A FIERY RETURN
Arguably the most audacious feature of an Apollo flight was to have the crew reenter Earth’s atmosphere in the manner that they did. In the final minutes of a mission, a lump of metal and plastic, three crewmen and a few dozen kilograms of moonrock, altogether weighing nearly six tonnes, came barrelling in from outer space at speeds approaching 11 kilometres per second as Earth’s gravity hauled them in. As it entered, the air in front of the blunt end of the command module was brutally compressed in a shock wave that generated temperatures approaching 3,000°C. All that stood in the way of the crew being incinerated by this extraordinary heat was a coating of resin and fibreglass that NASA’s engineers reckoned could withstand the punishment.

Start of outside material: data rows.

theorem kept_hold {o : Bool} {s0 s : State} {l : _} (h : Kept false o s0 s) :
    Kept false o s0 (State.hold s l) := by
  unfold State.hold
  with_reducible refine kept_putHeld ?_
  refine Kept.iteL ?_ (fun _ => ?_)
  · with_reducible assumption
  · with_reducible exact kept_makeWay ‹_›

theorem kept_endEvac {m o : Bool} {s0 s : State} {c : _} (h : Kept m o s0 s) :
    Kept m o s0 (State.endEvac s c) := by
  unfold State.endEvac
  with_reducible exact kept_put (kept_put (kept_put ‹_›))

theorem kept_noteFailures {m o : Bool} {s0 s : State} {c : _} (h : Kept m o s0 s) :
    Kept m o s0 (State.noteFailures s c) := by
  unfold State.noteFailures
  dsimp only
  with_reducible exact kept_put (kept_put ‹_›)

theorem kept_failDrawer {m o : Bool} {s0 s : State} {c p : _} (h : Kept m o s0 s) :
    Kept m o s0 (State.failDrawer s c p) := by
  unfold State.failDrawer
  dsimp only
  with_reducible refine kept_noteFailures ?_
  with_reducible refine kept_setDstate ?_
  refine kept_mapFlash ?_ (fun _ => by split <;> exact ⟨le_refl _, le_refl _, fun _ => rfl⟩)
  with_reducible assumption

theorem kept_noteWorn {m o : Bool} {s0 s : State} {c : _} (h : Kept m o s0 s) :
    Kept m o s0 (State.noteWorn s c) := by
  unfold State.noteWorn
  dsimp only
  refine Kept.iteL ?_ (fun _ => ?_)
  · with_reducible assumption
  · refine Kept.ite ?_ ?_
    · with_reducible refine Kept.upd2 ?_ rfl rfl rfl rfl
      with_reducible assumption
    · with_reducible exact kept_enterSafe ‹_›

theorem kept_loseDrawer {m o : Bool} {s0 s : State} {c p : _} (h : Kept m o s0 s) :
    Kept m o s0 (State.loseDrawer s c p) := by
  unfold State.loseDrawer
  with_reducible exact kept_noteWorn (kept_failDrawer ‹_›)

theorem kept_startEvac {m o : Bool} {s0 s : State} {c l : _} (h : Kept m o s0 s) :
    Kept m o s0 (State.startEvac s c l) := by
  unfold State.startEvac
  dsimp only
  split
  · with_reducible exact kept_countAt (kept_put (kept_put (kept_put (kept_put (kept_put (kept_setDstate ‹_›))))))
  · with_reducible exact kept_setCab (kept_put (kept_setDstate ‹_›))

theorem kept_abortTarget {o : Bool} {s0 s : State} {c : _} (h : Kept false o s0 s) :
    Kept false o s0 (State.abortTarget s c) := by
  unfold State.abortTarget
  dsimp only
  with_reducible exact kept_startEvac (kept_loseDrawer (kept_countAt (kept_endEvac (kept_setDstate (kept_dropTarget ‹_›)))))

theorem kept_decodeAt {o : Bool} {s0 s : State} {a : _} (h : Kept false o s0 s) :
    Kept false o s0 (State.decodeAt s a).1 := by
  unfold State.decodeAt
  dsimp only
  split
  · split
    · dsimp only
      with_reducible assumption
    · dsimp only
      with_reducible exact kept_abortTarget ‹_›
  · dsimp only
    with_reducible assumption

theorem kept_noteQueue {m o : Bool} {s0 s : State} {c : _} (h : Kept m o s0 s) :
    Kept m o s0 (State.noteQueue s c) := by
  unfold State.noteQueue
  with_reducible exact kept_put ‹_›

theorem kept_evacTrigger {m o : Bool} {s0 s : State} {c l : _} (h : Kept m o s0 s) :
    Kept m o s0 (State.evacTrigger s c l) := by
  unfold State.evacTrigger
  dsimp only
  refine Kept.iteL ?_ (fun _ => ?_)
  · with_reducible assumption
  · refine Kept.ite ?_ ?_
    · refine Kept.iteR ?_ (fun _ => ?_)
      · with_reducible assumption
      · with_reducible exact kept_noteQueue (kept_setCab ‹_›)
    · with_reducible exact kept_startEvac ‹_›

theorem kept_noteCE {m o : Bool} {s0 s : State} {a : _} (h : Kept m o s0 s) :
    Kept m o s0 (State.noteCE s a) := by
  unfold State.noteCE
  dsimp only
  refine Kept.iteR ?_ (fun _ => ?_)
  · with_reducible exact kept_setCab ‹_›
  · with_reducible exact kept_evacTrigger ‹_›

theorem kept_cabRead {o : Bool} {s0 s : State} {a faults spill : _} (h : Kept false o s0 s) :
    Kept false o s0 (State.cabRead s a faults spill).1 := by
  unfold State.cabRead
  dsimp only
  split
  · dsimp only
    with_reducible exact kept_decodeAt (kept_countAt ‹_›)
  · dsimp only
    with_reducible exact kept_countAt (kept_decodeAt (kept_countAt ‹_›))
  · dsimp only
    with_reducible exact kept_noteCE (kept_countAt (kept_bump (kept_cabWrite (kept_decodeAt (kept_countAt ‹_›)))))
  · dsimp only
    refine Kept.iteR ?_ (fun _ => ?_)
    · with_reducible exact kept_reportLine (kept_countAt (kept_decodeAt (kept_countAt ‹_›)))
    · with_reducible exact kept_voidStep ‹_›
  · split
    · dsimp only
      refine Kept.ite ?_ ?_
      · with_reducible exact kept_noteFault (kept_countAt (kept_bump (kept_decodeAt (kept_countAt ‹_›))))
      · refine Kept.iteR ?_ (fun _ => ?_)
        · with_reducible exact kept_reportLine (kept_countAt (kept_bump (kept_decodeAt (kept_countAt ‹_›))))
        · with_reducible exact kept_voidStep ‹_›
    · dsimp only
      refine Kept.iteR ?_ (fun _ => ?_)
      · with_reducible exact kept_evacTrigger (kept_reportLine (kept_countAt (kept_bump (kept_cabWrite (kept_decodeAt
          (kept_countAt ‹_›))))))
      · with_reducible exact kept_voidStep ‹_›

theorem kept_fetch {o : Bool} {s0 s : State} {a faults spill : _} (h : Kept false o s0 s) :
    Kept false o s0 (State.fetch s a faults spill).1 := by
  unfold State.fetch
  dsimp only
  split
  · dsimp only
    refine Kept.iteR ?_ (fun _ => ?_)
    · with_reducible exact kept_countAt (kept_checkSlice ‹_›)
    · with_reducible exact kept_voidStep ‹_›
  · split
    · dsimp only
      with_reducible exact kept_cabRead (kept_countAt (kept_checkSlice ‹_›))
    · dsimp only
      with_reducible exact kept_hold (kept_cabRead (kept_countAt (kept_checkSlice ‹_›)))
    · dsimp only
      with_reducible exact kept_hold (kept_cabRead (kept_countAt (kept_checkSlice ‹_›)))

theorem kept_oldLine {o : Bool} {s0 s : State} {a : _} (h : Kept false o s0 s) :
    Kept false o s0 (State.oldLine s a).1 := by
  unfold State.oldLine
  split
  · dsimp only
    with_reducible assumption
  · with_reducible exact kept_fetch ‹_›

theorem kept_noteWrite {m o : Bool} {s0 s : State} {a dt marked nib : _} (h : Kept m o s0 s) :
    Kept m o s0 (State.noteWrite s a dt marked nib) := by
  unfold State.noteWrite
  dsimp only
  split
  · with_reducible assumption
  · with_reducible refine Kept.upd2 ?_ rfl rfl rfl rfl
    refine Kept.iteR ?_ (fun _ => ?_)
    · with_reducible assumption
    · with_reducible exact kept_put ‹_›

theorem kept_holdWrite {o : Bool} {s0 s : State} {l nib : _} (h : Kept false o s0 s) :
    Kept false o s0 (State.holdWrite s l nib) := by
  unfold State.holdWrite
  with_reducible exact kept_noteWrite (kept_hold ‹_›)

theorem kept_sealWrite {o : Bool} {s0 s : State} {l nibs : _} (h : Kept false o s0 s) :
    Kept false o s0 (State.sealWrite s l nibs) := by
  unfold State.sealWrite
  dsimp only
  refine Kept.iteR ?_ (fun _ => ?_)
  · with_reducible exact kept_holdWrite ‹_›
  · with_reducible refine Kept.upd2 ?_ rfl rfl rfl rfl
    with_reducible assumption

theorem kept_sealLine {o : Bool} {s0 s : State} {a : _} (h : Kept false o s0 s) :
    Kept false o s0 (State.sealLine s a) := by
  unfold State.sealLine
  dsimp only
  split
  · with_reducible assumption
  · refine Kept.iteL ?_ (fun _ => ?_)
    · refine Kept.iteL ?_ (fun _ => ?_)
      · refine Kept.iteL ?_ (fun _ => ?_)
        · with_reducible exact kept_countAt (kept_dropOpen (kept_oldLine (kept_checkSlice ‹_›)))
        · with_reducible exact kept_countAt ‹_›
      · with_reducible exact kept_put (kept_countAt ‹_›)
    · refine Kept.ite ?_ ?_
      · with_reducible exact kept_voidStep (kept_reportLine (kept_hold ‹_›))
      · refine Kept.ite ?_ ?_
        · with_reducible exact kept_sealWrite ‹_›
        · with_reducible exact kept_sealWrite ‹_›

theorem kept_sealAll {o : Bool} {s0 s : State} (h : Kept false o s0 s) :
    Kept false o s0 (State.sealAll s) := by
  unfold State.sealAll
  refine Kept.foldl ?_ (fun _ _ _ => ?_)
  · with_reducible assumption
  · with_reducible exact kept_sealLine ‹_›

theorem kept_lineRead {o : Bool} {s0 s : State} {a faults spill : _} (h : Kept false o s0 s) :
    Kept false o s0 (State.lineRead s a faults spill).1 := by
  unfold State.lineRead
  with_reducible exact kept_fetch (kept_sealLine ‹_›)

theorem kept_readRange {o : Bool} {s0 s : State} {addr n faults : _} (h : Kept false o s0 s) :
    Kept false o s0 (State.readRange s addr n faults).1 := by
  unfold State.readRange
  dsimp only
  refine Kept.foldl1 ?_ (fun _ _ _ => ?_)
  · dsimp only
    with_reducible assumption
  · dsimp only
    with_reducible exact kept_lineRead ‹_›

theorem kept_touch {o : Bool} {s0 s : State} {addr n faults : _} (h : Kept false o s0 s) :
    Kept false o s0 (State.touch s addr n faults) := by
  unfold State.touch
  with_reducible exact kept_readRange ‹_›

In truth, the heatshield that surrounded the Apollo command module was very conservatively engineered for two main reasons. When the spacecraft’s design was frozen, engineers still had a poor knowledge of how the superheated air of re-entry would flow around the upper walls of the spacecraft. Although this surface did not bear the brunt of the heat, they decided to cover almost all of the hull with the heatshield material. Additionally, the original specifications had required that the shield should tolerate a much longer passage through the atmosphere, 6,500 kilometres, than ever proved necessary. The command modules that returned from the Moon typically flew for only about 2,200 kilometres through the atmosphere, which nearly halved the overall amount of heat the shield had to endure. In practice, although the heatshield took a lot of punishment across its curved aft section, much of its conical surface was barely singed by re-entry. Even the reflective Kapton tape that had been glued to the spacecraft’s exterior for thermal control in space was usually found to be still adhering to much of the hull. On recovery, pieces of Kapton were occasionally peeled off by those in attendance and kept as souvenirs.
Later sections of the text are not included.